_Work item:_ Taking the line containing "i) = op := by" as the first and the last line of the entries as the end, reproduce every line between them exactly, including both.
++++++++
-- ==== Sys2Proof/Machine/Cycle.lean ====
section
/-! DEFINITION. The frame every instruction runs in (40_execution_cycle.md R140), with the execute stage as an argument. -/

namespace Sys2Proof.Machine

/-- One step: inert on a halted or faulted machine, else fetch, advance PC, decode, execute, count the cycle
(40_execution_cycle.md R140 to R145, R151). -/
def cycle (execute : Instr → State → Result) (s : State) : Result :=
  if s.halted then .next s
  else match s.fault with
    | some _ => .next s
    | none =>
      match fetch s with
      | .error f => raise f s
      | .ok w => finish (execute (decode s.illegalSet w) s.advancePc)

/-- The cell a step fetches from set to a word: how an instruction is placed where it runs next. -/
def placeWord (s : State) (nbits w : Nat) : State := s.setCell s.pc (BitVec.ofNat 16 (w % 2 ^ nbits))

end Sys2Proof.Machine
end

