-- ==== Sys2Proof/Laws/Decode.lean ====
section
/-! SUPPORT. Fields and layouts undo each other, and the sixteen opcodes are all the nibbles: what the proofs about
`decode` and `encode` rest on (30_encoding.md R107, R112). -/

namespace Sys2Proof

open Sys2Proof.Laws.OpcodeNibble

/-- A field of a layout is the field it was laid out from (30_encoding.md R107). -/
theorem rdField_layoutR (op : Nibble) (rd rs rt : Reg) : rdField (layoutR op rd rs rt) = rd := by
  apply BitVec.eq_of_getLsbD_eq
  intro k hk
  simp only [rdField, layoutR, BitVec.getLsbD_extractLsb', BitVec.getLsbD_append]
  have h1 : ¬ 8 + k < 4 := by omega
  have h2 : ¬ 8 + k - 4 < 4 := by omega
  have h4 : 8 + k - 4 - 4 = k := by omega
  simp [h1, h2, h4, hk]

/-- A field of a layout is the field it was laid out from (30_encoding.md R107). -/
theorem rsField_layoutR (op : Nibble) (rd rs rt : Reg) : rsField (layoutR op rd rs rt) = rs := by
  apply BitVec.eq_of_getLsbD_eq
  intro k hk
  simp only [rsField, layoutR, BitVec.getLsbD_extractLsb', BitVec.getLsbD_append]
  have h1 : ¬ 4 + k < 4 := by omega
  have h4 : 4 + k - 4 = k := by omega
  simp [h4, hk]

/-- A field of a layout is the field it was laid out from (30_encoding.md R107). -/
theorem rtField_layoutR (op : Nibble) (rd rs rt : Reg) : rtField (layoutR op rd rs rt) = rt := by
  apply BitVec.eq_of_getLsbD_eq
  intro k hk
  simp only [rtField, layoutR, BitVec.getLsbD_extractLsb', BitVec.getLsbD_append]
  simp [hk]

/-- A field of a layout is the field it was laid out from (30_encoding.md R107). -/
theorem off4Field_layoutR (op : Nibble) (rd rs rt : Reg) : off4Field (layoutR op rd rs rt) = rt := rtField_layoutR op rd rs rt

/-- A field of a layout is the field it was laid out from (30_encoding.md R107). -/
theorem rdField_layoutI (op : Nibble) (rd : Reg) (imm : Byte) : rdField (layoutI op rd imm) = rd := by
  apply BitVec.eq_of_getLsbD_eq
  intro k hk
  simp only [rdField, layoutI, BitVec.getLsbD_extractLsb', BitVec.getLsbD_append]
  have h1 : ¬ 8 + k < 8 := by omega
  have h4 : 8 + k - 8 = k := by omega
  simp [h4, hk]

/-- A field of a layout is the field it was laid out from (30_encoding.md R107). -/
theorem low8Field_layoutI (op : Nibble) (rd : Reg) (imm : Byte) : low8Field (layoutI op rd imm) = imm := by
  apply BitVec.eq_of_getLsbD_eq
  intro k hk
  simp only [low8Field, layoutI, BitVec.getLsbD_extractLsb', BitVec.getLsbD_append]
  simp [hk]

/-- A field of a layout is the field it was laid out from (30_encoding.md R107). -/
theorem payloadField_layoutS (op : Nibble) (p : BitVec 12) : payloadField (layoutS op p) = p := by
  apply BitVec.eq_of_getLsbD_eq
  intro k hk
  simp only [payloadField, layoutS, BitVec.getLsbD_extractLsb', BitVec.getLsbD_append]
  simp [hk]

/-- A word is the layout of its own fields (30_encoding.md R107). -/
theorem layoutR_fields (w : Word) : layoutR (opField w) (rdField w) (rsField w) (rtField w) = w := by
  apply BitVec.eq_of_getLsbD_eq
  intro k hk
  simp only [layoutR, opField, rdField, rsField, rtField, BitVec.getLsbD_extractLsb', BitVec.getLsbD_append]
  by_cases h1 : k < 4
  · simp [h1]
  by_cases h2 : k - 4 < 4
  · have : 4 + (k - 4) = k := by omega
    simp [h1, h2, this]
  by_cases h3 : k - 4 - 4 < 4
  · have : 8 + (k - 4 - 4) = k := by omega
    simp [h1, h2, h3, this]
  · have : 12 + (k - 4 - 4 - 4) = k := by omega
    have h5 : k - 4 - 4 - 4 < 4 := by omega
    simp [h1, h2, h3, this, h5]

/-- A word is the layout of its own fields (30_encoding.md R107). -/
theorem layoutI_fields (w : Word) : layoutI (opField w) (rdField w) (low8Field w) = w := by
  apply BitVec.eq_of_getLsbD_eq
  intro k hk
  simp only [layoutI, opField, rdField, low8Field, BitVec.getLsbD_extractLsb', BitVec.getLsbD_append]
  by_cases h1 : k < 8
  · simp [h1]
  by_cases h2 : k - 8 < 4
  · have : 8 + (k - 8) = k := by omega
    simp [h1, h2, this]
  · have : 12 + (k - 8 - 4) = k := by omega
    have h5 : k - 8 - 4 < 4 := by omega
    simp [h1, h2, this, h5]

/-- A word is the layout of its own fields (30_encoding.md R107). -/
theorem layoutS_fields (w : Word) : layoutS (opField w) (payloadField w) = w := by
  apply BitVec.eq_of_getLsbD_eq
  intro k hk
  simp only [layoutS, opField, payloadField, BitVec.getLsbD_extractLsb', BitVec.getLsbD_append]
  by_cases h1 : k < 12
  · simp [h1]
  · have : 12 + (k - 12) = k := by omega
    have h5 : k - 12 < 4 := by omega
    simp [h1, this, h5]

/-- The opcode map assigns every nibble (30_encoding.md R112). -/
theorem op_cases (op : Nibble) :
    op = Opcode.syscall ∨ op = Opcode.add ∨ op = Opcode.addi ∨ op = Opcode.sub ∨
    op = Opcode.and ∨ op = Opcode.or ∨ op = Opcode.xor ∨ op = Opcode.not ∨
    op = Opcode.shl ∨ op = Opcode.shr ∨ op = Opcode.load ∨ op = Opcode.store ∨
    op = Opcode.loadi ∨ op = Opcode.jmp ∨ op = Opcode.beq ∨ op = Opcode.bne := by
  revert op
  decide

/-- Only the HALT word has all four nibbles 0xF. -/
theorem eq_haltWord_of_fields {w : Word} (h1 : opField w = Opcode.bne) (h2 : rdField w = 0xF) (h3 : low8Field w = 0xFF) :
    w = haltWord := by
  rw [← layoutI_fields w, h1, h2, h3]
  decide

/-- The opcode field of a record fits its word: `OpcodeNibble` for every constructor. -/
theorem opcodeNibble (i : Instr) : Statement i := by
  cases i
  · exact Laws.OpcodeNibble.halt
  · exact Laws.OpcodeNibble.syscall _
  · exact Laws.OpcodeNibble.add _ _ _
  · exact Laws.OpcodeNibble.addi _ _
  · exact Laws.OpcodeNibble.sub _ _ _
  · exact Laws.OpcodeNibble.and _ _ _
  · exact Laws.OpcodeNibble.or _ _ _
  · exact Laws.OpcodeNibble.xor _ _ _
  · exact Laws.OpcodeNibble.not _ _ _
  · exact Laws.OpcodeNibble.shl _ _ _
  · exact Laws.OpcodeNibble.shr _ _ _
  · exact Laws.OpcodeNibble.load _ _ _
  · exact Laws.OpcodeNibble.store _ _ _
  · exact Laws.OpcodeNibble.loadi _ _
  · exact Laws.OpcodeNibble.jmp _ _
  · exact Laws.OpcodeNibble.beq _ _
  · exact Laws.OpcodeNibble.bne _ _
  · exact Laws.OpcodeNibble.illegal _

/-- A record whose opcode field is a nibble has it as the high nibble of its word. -/
theorem opField_encode {i : Instr} {op : Nibble} (h : i.opcode = .nibble op) : opField (encode i) = op := by
  have hs := opcodeNibble i
  rw [Statement, h] at hs
  exact hs

end Sys2Proof
end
++++++++
_Task result:_
theorem opField_encode {i : Instr} {op : Nibble} (h : i.opcode = .nibble op) : opField (encode i) = op := by
  have hs := opcodeNibble i
  rw [Statement, h] at hs
  exact hs

end Sys2Proof
end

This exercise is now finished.